In 2004, the Bush Administration set rules for use of the Sacramento-San Joaquin River Delta that allowed farms to draw more water from the system, "relaxed cold water flow requirements" and eliminated more than half of salmon spawning habitat, according to Earth Justice.

"Although federal scientists charged with reviewing the plan concluded that doing so would illegally jeopardize protected salmon, political interference by members of the Bush administration resulted in finding that project operations would not harm listed salmon and steelhead species."

While the fishery's collapse was probably not engineered in the space of just four years -- other factors certainly apply -- the management of spawning river grounds is a key factor in the health of any species of fish. In this case, the water has not been managed to sustain fish, fishermen or those who might buy the fish.

In 2008, the first ever ban on salmon fishing cost California about $255 million and more than 2,000 jobs, according to one estimate.

Worse for chinook salmon, a study by University of California-Santa Cruz scientists published a year ago in the Canadian Journal of Fisheries and Aquatic Sciences, found that just one in 10 chinook salmon spawning in California rivers are actually wild salmon. The other 90% were raised in hatcheries.

In other words, the fish humans have added to the water have propped up the population, at the same time they have masked the true decimation of the wild resource. The numbers from the study reflect the makeup of the chinook salmon in the Sacramento River in 2002, a year when about 775,000 fish spawned there. In 2008, fewer than 60,000 were expected, meaning that – if the new science is valid – just 6,000 wild fish remained in the river that enjoys the West Coast's largest salmon run.

The collapse of the salmon run will affect prices primarily on the West Coast.

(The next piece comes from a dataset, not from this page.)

-- ==== Sys2Proof/Laws/Dispatch.lean ====
section
/-! SUPPORT. One arm of `exec` each: the meaning of an instruction, without unfolding the whole match. -/

namespace Sys2Proof.Machine

variable (s : State)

Most customers elsewhere in the country buy wild chinook salmon caught in Alaska, where fish are more abundant.

Here's how the university described the research:

The researchers were able to distinguish between wild and hatchery-raised fish by analyzing the banding patterns in fish ear bones, called otoliths. Like tree rings, characteristic light and dark bands in the otoliths reflect daily growth increments, and the width of the bands indicates growth rates. The differences observed between otoliths from wild and hatchery-raised fish are the result of differences in the availability of food at a critical transition in the salmon life cycle, when the young fish (called fry) have used up the food supply in their yolk sacs and must start feeding themselves. ...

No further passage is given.